Двойник сказал, что лихорадочные предвоенные годы были для европейцев годами беспрерывных тревог, но все же, несмотря на ужасы фашизма, люди в то время надеялись на длительный мир. А теперь многие считают, что даже во время войны было не так уж плохо. Сейчас, мол, стало еще хуже, потому что умерла надежда. Переговоры о мире державы ведут не друг с другом, а друг против друга. У них только одна цель — быть сильнее других и подготовиться к атомной войне.
В разговоре друзей принимал участие и Паули, только что вернувшийся из Германии. Паули долгое время пробыл в Берлине. Положение в стране и настроение немцев поразили пастора.

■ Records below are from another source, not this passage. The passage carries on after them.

/-- Retraining (R285 to R288, R293): a notice opens a window that starts at least 10,000 ns after it and makes an
active channel NOTICED, with RAS_CAUSE bit 2; at its time, with room under RETRAIN_MAX, the channel retrains and the
command goes out; its end returns the channel to ACTIVE and clears its schedule; a channel that a retrain loses, that
is reported lost, or whose retrain is late is withdrawn from its die channel's mask. -/
def Obligations.Retraining : Prop :=
  (∀ (s : State) (st c e b g : Nat), st < 2 → Live s (dSG st) → (s.chan st c).state = .active →
    (s.chan st c).die = some g →
    ∃ t, exec (.retrainNotice st c e b) s = .next t ∧ (t.chan st c).state = .noticed ∧
      (t.chan st c).e = max e (s.now + 10000) ∧ (t.chan st c).b = max b (max e (s.now + 10000)) ∧
      t.rgBit Reg.rasCause 2 = true) ∧
  (∀ (s : State) (st c g : Nat), st < 2 → Live s (dSG st) → (s.chan st c).state = .noticed →
    (s.chan st c).die = some g → (s.chan st c).b ≠ 0 → retrainStart s g (s.chan st c) ≤ s.now →
    retrainCount s st < s.rgField (Reg.gwCfg st) 12 2 + 1 →
    ∃ t, exec (.retrainGo st c) s = .next t ∧ (t.chan st c).state = .retraining ∧ (t.chan st c).went = s.now ∧
      t.out = s.out ++ [.stackCmd st 0 c] ∧ SameMem s t ∧ t.regs = s.regs) ∧
  (∀ (s : State) (st c g : Nat), st < 2 → Live s (dSG st) → g < 64 → (s.chan st c).state = .retraining →
    (s.chan st c).die = some g → (s.chan st c).wasMirror = false → (s.chan st c).kept = none →
    ∃ t, exec (.retrainDone st c) s = .next t ∧ (t.chan st c).state = .active ∧ (t.chan st c).went = 0 ∧
      retrainAt t g = 0 ∧ t.rg (Reg.gwRetrains st) = (s.rg (Reg.gwRetrains st) + 1) % 2 ^ 32 ∧
      RegsBut [Reg.gwRetrains st, retrainAtReg g, retrainAtReg g + 4] s t ∧ SameMem s t) ∧
  (∀ (s : State) (st c g : Nat), st < 2 → Live s (dSG st) → (s.chan st c).state = .retraining →
    (s.chan st c).die = some g → g < 32 → (s.chan st c).wasMirror = false → (s.chan st c).entries = [] →
    (s.chan st c).reads = [] → (s.chan st c).went ≠ 0 →
    (∃ t, exec (.retrainFail st c) s = .next t ∧ (t.chan st c).state = .withdrawn ∧
      t.rgBit Reg.gwWithdrawnLo g = true) ∧
    (∃ t, exec (.chLost st c) s = .next t ∧ (t.chan st c).state = .withdrawn ∧ t.rgBit Reg.gwWithdrawnLo g = true) ∧
    ((s.chan st c).went + s.rgField Reg.gwRetrainTo 0 16 ≤ s.now →
      ∃ t, exec (.retrainTimeout st c) s = .next t ∧ (t.chan st c).state = .withdrawn ∧
        t.rgBit Reg.gwWithdrawnLo g = true ∧ .stackCmd st 3 c ∈ t.out))
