@[simp] theorem setPctx_pending (s : State) (k : Nat) (x : PCtx) : (s.setPctx k x).pending = s.pending := rfl
@[simp] theorem setPctx_waits (s : State) (k : Nat) (x : PCtx) : (s.setPctx k x).waits = s.waits := rfl
@[simp] theorem setPctx_build (s : State) (k : Nat) (x : PCtx) : (s.setPctx k x).build = s.build := rfl
@[simp] theorem setPctx_regs (s : State) (k : Nat) (x : PCtx) : (s.setPctx k x).regs = s.regs := rfl
@[simp] theorem setPctx_hiLatch (s : State) (k : Nat) (x : PCtx) : (s.setPctx k x).hiLatch = s.hiLatch := rfl
@[simp] theorem setPctx_hw (s : State) (k : Nat) (x : PCtx) : (s.setPctx k x).hw = s.hw := rfl
@[simp] theorem setPctx_accesses (s : State) (k : Nat) (x : PCtx) : (s.setPctx k x).accesses = s.accesses := rfl
@[simp] theorem setPctx_taking (s : State) (k : Nat) (x : PCtx) : (s.setPctx k x).taking = s.taking := rfl
@[simp] theorem setPctx_freeCtr (s : State) (k : Nat) (x : PCtx) : (s.setPctx k x).freeCtr = s.freeCtr := rfl
@[simp] theorem setPctx_pt (s : State) (k : Nat) (x : PCtx) : (s.setPctx k x).pt = s.pt := rfl
@[simp] theorem setPctx_clk (s : State) (k : Nat) (x : PCtx) : (s.setPctx k x).clk = s.clk := rfl
@[simp] theorem setPctx_evl (s : State) (k : Nat) (x : PCtx) : (s.setPctx k x).evl = s.evl := rfl
@[simp] theorem setPctx_ctxs (s : State) (k : Nat) (x : PCtx) : (s.setPctx k x).ctxs = s.ctxs := rfl
@[simp] theorem setPctx_xl (s : State) (k : Nat) (x : PCtx) : (s.setPctx k x).xl = s.xl := rfl
@[simp] theorem setPctx_bankMem (s : State) (k : Nat) (x : PCtx) : (s.setPctx k x).bankMem = s.bankMem := rfl
@[simp] theorem setPctx_bankMark (s : State) (k : Nat) (x : PCtx) : (s.setPctx k x).bankMark = s.bankMark := rfl
@[simp] theorem setPctx_tableMark (s : State) (k : Nat) (x : PCtx) : (s.setPctx k x).tableMark = s.tableMark := rfl
@[simp] theorem setPctx_stackMem (s : State) (k : Nat) (x : PCtx) : (s.setPctx k x).stackMem = s.stackMem := rfl
@[simp] theorem setPctx_extMem (s : State) (k : Nat) (x : PCtx) : (s.setPctx k x).extMem = s.extMem := rfl
@[simp] theorem setPctx_clerkMem (s : State) (k : Nat) (x : PCtx) : (s.setPctx k x).clerkMem = s.clerkMem := rfl
@[simp] theorem setPctx_mesh (s : State) (k : Nat) (x : PCtx) : (s.setPctx k x).mesh = s.mesh := rfl
@[simp] theorem setPctx_regu (s : State) (k : Nat) (x : PCtx) : (s.setPctx k x).regu = s.regu := rfl
@[simp] theorem setPctx_sync (s : State) (k : Nat) (x : PCtx) : (s.setPctx k x).sync = s.sync := rfl
@[simp] theorem setPctx_float (s : State) (k : Nat) (x : PCtx) : (s.setPctx k x).float = s.float := rfl
@[simp] theorem setPctx_slc (s : State) (k : Nat) (x : PCtx) : (s.setPctx k x).slc = s.slc := rfl
@[simp] theorem setPctx_edge (s : State) (k : Nat) (x : PCtx) : (s.setPctx k x).edge = s.edge := rfl
@[simp] theorem setPctx_ras (s : State) (k : Nat) (x : PCtx) : (s.setPctx k x).ras = s.ras := rfl
@[simp] theorem setPctx_pwr (s : State) (k : Nat) (x : PCtx) : (s.setPctx k x).pwr = s.pwr := rfl
@[simp] theorem setPctx_obs (s : State) (k : Nat) (x : PCtx) : (s.setPctx k x).obs = s.obs := rfl
@[simp] theorem setPctx_sessions (s : State) (k : Nat) (x : PCtx) : (s.setPctx k x).sessions = s.sessions := rfl
@[simp] theorem setPctx_ports (s : State) (k : Nat) (x : PCtx) : (s.setPctx k x).ports = s.ports := rfl
@[simp] theorem setPctx_out (s : State) (k : Nat) (x : PCtx) : (s.setPctx k x).out = s.out := rfl

@[simp] theorem setDigest_pending (s : State) (m d : Nat) (x : Digest) : (s.setDigest m d x).pending = s.pending := rfl
@[simp] theorem setDigest_waits (s : State) (m d : Nat) (x : Digest) : (s.setDigest m d x).waits = s.waits := rfl
@[simp] theorem setDigest_build (s : State) (m d : Nat) (x : Digest) : (s.setDigest m d x).build = s.build := rfl
@[simp] theorem setDigest_regs (s : State) (m d : Nat) (x : Digest) : (s.setDigest m d x).regs = s.regs := rfl
@[simp] theorem setDigest_hiLatch (s : State) (m d : Nat) (x : Digest) : (s.setDigest m d x).hiLatch = s.hiLatch := rfl
@[simp] theorem setDigest_hw (s : State) (m d : Nat) (x : Digest) : (s.setDigest m d x).hw = s.hw := rfl
@[simp] theorem setDigest_accesses (s : State) (m d : Nat) (x : Digest) : (s.setDigest m d x).accesses = s.accesses := rfl
@[simp] theorem setDigest_taking (s : State) (m d : Nat) (x : Digest) : (s.setDigest m d x).taking = s.taking := rfl
@[simp] theorem setDigest_freeCtr (s : State) (m d : Nat) (x : Digest) : (s.setDigest m d x).freeCtr = s.freeCtr := rfl
@[simp] theorem setDigest_pt (s : State) (m d : Nat) (x : Digest) : (s.setDigest m d x).pt = s.pt := rfl
@[simp] theorem setDigest_clk (s : State) (m d : Nat) (x : Digest) : (s.setDigest m d x).clk = s.clk := rfl
@[simp] theorem setDigest_evl (s : State) (m d : Nat) (x : Digest) : (s.setDigest m d x).evl = s.evl := rfl
@[simp] theorem setDigest_ctxs (s : State) (m d : Nat) (x : Digest) : (s.setDigest m d x).ctxs = s.ctxs := rfl
@[simp] theorem setDigest_xl (s : State) (m d : Nat) (x : Digest) : (s.setDigest m d x).xl = s.xl := rfl
@[simp] theorem setDigest_bankMem (s : State) (m d : Nat) (x : Digest) : (s.setDigest m d x).bankMem = s.bankMem := rfl
@[simp] theorem setDigest_bankMark (s : State) (m d : Nat) (x : Digest) : (s.setDigest m d x).bankMark = s.bankMark := rfl
@[simp] theorem setDigest_tableMark (s : State) (m d : Nat) (x : Digest) : (s.setDigest m d x).tableMark = s.tableMark := rfl
@[simp] theorem setDigest_stackMem (s : State) (m d : Nat) (x : Digest) : (s.setDigest m d x).stackMem = s.stackMem := rfl
@[simp] theorem setDigest_extMem (s : State) (m d : Nat) (x : Digest) : (s.setDigest m d x).extMem = s.extMem := rfl
@[simp] theorem setDigest_clerkMem (s : State) (m d : Nat) (x : Digest) : (s.setDigest m d x).clerkMem = s.clerkMem := rfl
@[simp] theorem setDigest_mesh (s : State) (m d : Nat) (x : Digest) : (s.setDigest m d x).mesh = s.mesh := rfl
@[simp] theorem setDigest_regu (s : State) (m d : Nat) (x : Digest) : (s.setDigest m d x).regu = s.regu := rfl
@[simp] theorem setDigest_sync (s : State) (m d : Nat) (x : Digest) : (s.setDigest m d x).sync = s.sync := rfl
@[simp] theorem setDigest_float (s : State) (m d : Nat) (x : Digest) : (s.setDigest m d x).float = s.float := rfl
@[simp] theorem setDigest_slc (s : State) (m d : Nat) (x : Digest) : (s.setDigest m d x).slc = s.slc := rfl
@[simp] theorem setDigest_edge (s : State) (m d : Nat) (x : Digest) : (s.setDigest m d x).edge = s.edge := rfl
@[simp] theorem setDigest_ras (s : State) (m d : Nat) (x : Digest) : (s.setDigest m d x).ras = s.ras := rfl
@[simp] theorem setDigest_pwr (s : State) (m d : Nat) (x : Digest) : (s.setDigest m d x).pwr = s.pwr := rfl
@[simp] theorem setDigest_work (s : State) (m d : Nat) (x : Digest) : (s.setDigest m d x).work = s.work := rfl
@[simp] theorem setDigest_sessions (s : State) (m d : Nat) (x : Digest) : (s.setDigest m d x).sessions = s.sessions := rfl
@[simp] theorem setDigest_ports (s : State) (m d : Nat) (x : Digest) : (s.setDigest m d x).ports = s.ports := rfl
@[simp] theorem setDigest_out (s : State) (m d : Nat) (x : Digest) : (s.setDigest m d x).out = s.out := rfl

@[simp] theorem setPort_pending (s : State) (u : Nat) (x : Port) : (s.setPort u x).pending = s.pending := rfl
@[simp] theorem setPort_waits (s : State) (u : Nat) (x : Port) : (s.setPort u x).waits = s.waits := rfl
@[simp] theorem setPort_build (s : State) (u : Nat) (x : Port) : (s.setPort u x).build = s.build := rfl
@[simp] theorem setPort_regs (s : State) (u : Nat) (x : Port) : (s.setPort u x).regs = s.regs := rfl
@[simp] theorem setPort_hiLatch (s : State) (u : Nat) (x : Port) : (s.setPort u x).hiLatch = s.hiLatch := rfl
@[simp] theorem setPort_hw (s : State) (u : Nat) (x : Port) : (s.setPort u x).hw = s.hw := rfl
@[simp] theorem setPort_accesses (s : State) (u : Nat) (x : Port) : (s.setPort u x).accesses = s.accesses := rfl
@[simp] theorem setPort_taking (s : State) (u : Nat) (x : Port) : (s.setPort u x).taking = s.taking := rfl
@[simp] theorem setPort_freeCtr (s : State) (u : Nat) (x : Port) : (s.setPort u x).freeCtr = s.freeCtr := rfl
@[simp] theorem setPort_pt (s : State) (u : Nat) (x : Port) : (s.setPort u x).pt = s.pt := rfl
@[simp] theorem setPort_clk (s : State) (u : Nat) (x : Port) : (s.setPort u x).clk = s.clk := rfl
@[simp] theorem setPort_evl (s : State) (u : Nat) (x : Port) : (s.setPort u x).evl = s.evl := rfl
@[simp] theorem setPort_ctxs (s : State) (u : Nat) (x : Port) : (s.setPort u x).ctxs = s.ctxs := rfl
@[simp] theorem setPort_xl (s : State) (u : Nat) (x : Port) : (s.setPort u x).xl = s.xl := rfl
@[simp] theorem setPort_bankMem (s : State) (u : Nat) (x : Port) : (s.setPort u x).bankMem = s.bankMem := rfl
@[simp] theorem setPort_bankMark (s : State) (u : Nat) (x : Port) : (s.setPort u x).bankMark = s.bankMark := rfl
@[simp] theorem setPort_tableMark (s : State) (u : Nat) (x : Port) : (s.setPort u x).tableMark = s.tableMark := rfl
@[simp] theorem setPort_stackMem (s : State) (u : Nat) (x : Port) : (s.setPort u x).stackMem = s.stackMem := rfl
@[simp] theorem setPort_extMem (s : State) (u : Nat) (x : Port) : (s.setPort u x).extMem = s.extMem := rfl
@[simp] theorem setPort_clerkMem (s : State) (u : Nat) (x : Port) : (s.setPort u x).clerkMem = s.clerkMem := rfl
@[simp] theorem setPort_mesh (s : State) (u : Nat) (x : Port) : (s.setPort u x).mesh = s.mesh := rfl
@[simp] theorem setPort_regu (s : State) (u : Nat) (x : Port) : (s.setPort u x).regu = s.regu := rfl
@[simp] theorem setPort_work (s : State) (u : Nat) (x : Port) : (s.setPort u x).work = s.work := rfl
@[simp] theorem setPort_sync (s : State) (u : Nat) (x : Port) : (s.setPort u x).sync = s.sync := rfl
@[simp] theorem setPort_float (s : State) (u : Nat) (x : Port) : (s.setPort u x).float = s.float := rfl
@[simp] theorem setPort_slc (s : State) (u : Nat) (x : Port) : (s.setPort u x).slc = s.slc := rfl
@[simp] theorem setPort_edge (s : State) (u : Nat) (x : Port) : (s.setPort u x).edge = s.edge := rfl
@[simp] theorem setPort_ras (s : State) (u : Nat) (x : Port) : (s.setPort u x).ras = s.ras := rfl
@[simp] theorem setPort_pwr (s : State) (u : Nat) (x : Port) : (s.setPort u x).pwr = s.pwr := rfl
@[simp] theorem setPort_obs (s : State) (u : Nat) (x : Port) : (s.setPort u x).obs = s.obs := rfl
@[simp] theorem setPort_sessions (s : State) (u : Nat) (x : Port) : (s.setPort u x).sessions = s.sessions := rfl
@[simp] theorem setPort_out (s : State) (u : Nat) (x : Port) : (s.setPort u x).out = s.out := rfl

@[simp] theorem setSlotRing_pending (s : State) (r : Nat) (x : Slots) : (s.setSlotRing r x).pending = s.pending := rfl
@[simp] theorem setSlotRing_waits (s : State) (r : Nat) (x : Slots) : (s.setSlotRing r x).waits = s.waits := rfl
@[simp] theorem setSlotRing_build (s : State) (r : Nat) (x : Slots) : (s.setSlotRing r x).build = s.build := rfl
@[simp] theorem setSlotRing_regs (s : State) (r : Nat) (x : Slots) : (s.setSlotRing r x).regs = s.regs := rfl
@[simp] theorem setSlotRing_hiLatch (s : State) (r : Nat) (x : Slots) : (s.setSlotRing r x).hiLatch = s.hiLatch := rfl
@[simp] theorem setSlotRing_hw (s : State) (r : Nat) (x : Slots) : (s.setSlotRing r x).hw = s.hw := rfl
@[simp] theorem setSlotRing_accesses (s : State) (r : Nat) (x : Slots) : (s.setSlotRing r x).accesses = s.accesses := rfl
@[simp] theorem setSlotRing_taking (s : State) (r : Nat) (x : Slots) : (s.setSlotRing r x).taking = s.taking := rfl
@[simp] theorem setSlotRing_freeCtr (s : State) (r : Nat) (x : Slots) : (s.setSlotRing r x).freeCtr = s.freeCtr := rfl
@[simp] theorem setSlotRing_pt (s : State) (r : Nat) (x : Slots) : (s.setSlotRing r x).pt = s.pt := rfl
@[simp] theorem setSlotRing_clk (s : State) (r : Nat) (x : Slots) : (s.setSlotRing r x).clk = s.clk := rfl
@[simp] theorem setSlotRing_evl (s : State) (r : Nat) (x : Slots) : (s.setSlotRing r x).evl = s.evl := rfl
@[simp] theorem setSlotRing_ctxs (s : State) (r : Nat) (x : Slots) : (s.setSlotRing r x).ctxs = s.ctxs := rfl
@[simp] theorem setSlotRing_xl (s : State) (r : Nat) (x : Slots) : (s.setSlotRing r x).xl = s.xl := rfl
@[simp] theorem setSlotRing_bankMem (s : State) (r : Nat) (x : Slots) : (s.setSlotRing r x).bankMem = s.bankMem := rfl
@[simp] theorem setSlotRing_bankMark (s : State) (r : Nat) (x : Slots) : (s.setSlotRing r x).bankMark = s.bankMark := rfl
@[simp] theorem setSlotRing_tableMark (s : State) (r : Nat) (x : Slots) : (s.setSlotRing r x).tableMark = s.tableMark := rfl
@[simp] theorem setSlotRing_stackMem (s : State) (r : Nat) (x : Slots) : (s.setSlotRing r x).stackMem = s.stackMem := rfl
@[simp] theorem setSlotRing_extMem (s : State) (r : Nat) (x : Slots) : (s.setSlotRing r x).extMem = s.extMem := rfl
@[simp] theorem setSlotRing_clerkMem (s : State) (r : Nat) (x : Slots) : (s.setSlotRing r x).clerkMem = s.clerkMem := rfl
@[simp] theorem setSlotRing_mesh (s : State) (r : Nat) (x : Slots) : (s.setSlotRing r x).mesh = s.mesh := rfl
@[simp] theorem setSlotRing_regu (s : State) (r : Nat) (x : Slots) : (s.setSlotRing r x).regu = s.regu := rfl
@[simp] theorem setSlotRing_work (s : State) (r : Nat) (x : Slots) : (s.setSlotRing r x).work = s.work := rfl
@[simp] theorem setSlotRing_sync (s : State) (r : Nat) (x : Slots) : (s.setSlotRing r x).sync = s.sync := rfl
@[simp] theorem setSlotRing_slc (s : State) (r : Nat) (x : Slots) : (s.setSlotRing r x).slc = s.slc := rfl
@[simp] theorem setSlotRing_edge (s : State) (r : Nat) (x : Slots) : (s.setSlotRing r x).edge = s.edge := rfl
@[simp] theorem setSlotRing_ras (s : State) (r : Nat) (x : Slots) : (s.setSlotRing r x).ras = s.ras := rfl
@[simp] theorem setSlotRing_pwr (s : State) (r : Nat) (x : Slots) : (s.setSlotRing r x).pwr = s.pwr := rfl
@[simp] theorem setSlotRing_obs (s : State) (r : Nat) (x : Slots) : (s.setSlotRing r x).obs = s.obs := rfl
@[simp] theorem setSlotRing_sessions (s : State) (r : Nat) (x : Slots) : (s.setSlotRing r x).sessions = s.sessions := rfl
@[simp] theorem setSlotRing_ports (s : State) (r : Nat) (x : Slots) : (s.setSlotRing r x).ports = s.ports := rfl
@[simp] theorem setSlotRing_out (s : State) (r : Nat) (x : Slots) : (s.setSlotRing r x).out = s.out := rfl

— Дело не в том, что в Германии разрушено много городов, и даже не в том, что люди там душевно опустошены. В Германии погибло то, без чего не может жить народ, — надежда на будущее. — Взглянув на своих собеседников, Паули продолжал: — Вы говорите об атомной войне. Нет, в это я не могу поверить.
Между пятью собеседниками за круглым столом, всю жизнь стоявшими по левую сторону баррикады, завязался откровенный разговор. Они размышляли — можно ли при существующих экономических порядках устранить угрозу военных конфликтов или же перед самым финишем еще разразится атомная война, которая не только сметет с лица земли все города и селения, но и погубит, возможно, весь земной шар.
Наконец на лице Паули — оно все еще казалось мальчишеским, хотя его уже избороздили глубокие морщины, — появилась смиренная улыбка.
— По тому, как люди отвечают на этот вопрос, я узнаю, кто из них верующий, а кто неверующий. Человек — божье творение, в последний решающий момент он одумается и не уничтожит того, что сотворил Бог.
Паули вопросительно взглянул в лица друзей. Но они молчали. Молчание их длилось долго, казалось, к пяти собеседникам присоединился еще один, шестой — Человек, тот, перед кем сейчас стоял выбор — либо уничтожить самого себя, либо сделать жизнь на земле разумной и счастливой.
— Ответ на этот вопрос дадут наши дети, — сказал двойник, указывая на Барбару и на своего шестнадцатилетнего сына Андреаса, медленно прогуливавшихся на лужайке перед домом. Был тихий октябрьский вечер.
На следующий день три эмигранта уехали в Германию, а семья Уэстонов отправилась в родную долину Матильды. Уэстоны захватили с собой и Андреаса, мальчик должен был пожить пока в Швейцарии: отец решит, стоит ли ему вообще возвращаться на родину…
Десять дней и ночей Уэстон, не отрываясь, писал последние пятьдесят страниц своей «Истории Англии»; ему надо было привести заключительную главу книги в соответствие с теми переменами, которые произошли в мире; черновые заметки к этой главе, сделанные еще в 1939 году, безнадежно устарели.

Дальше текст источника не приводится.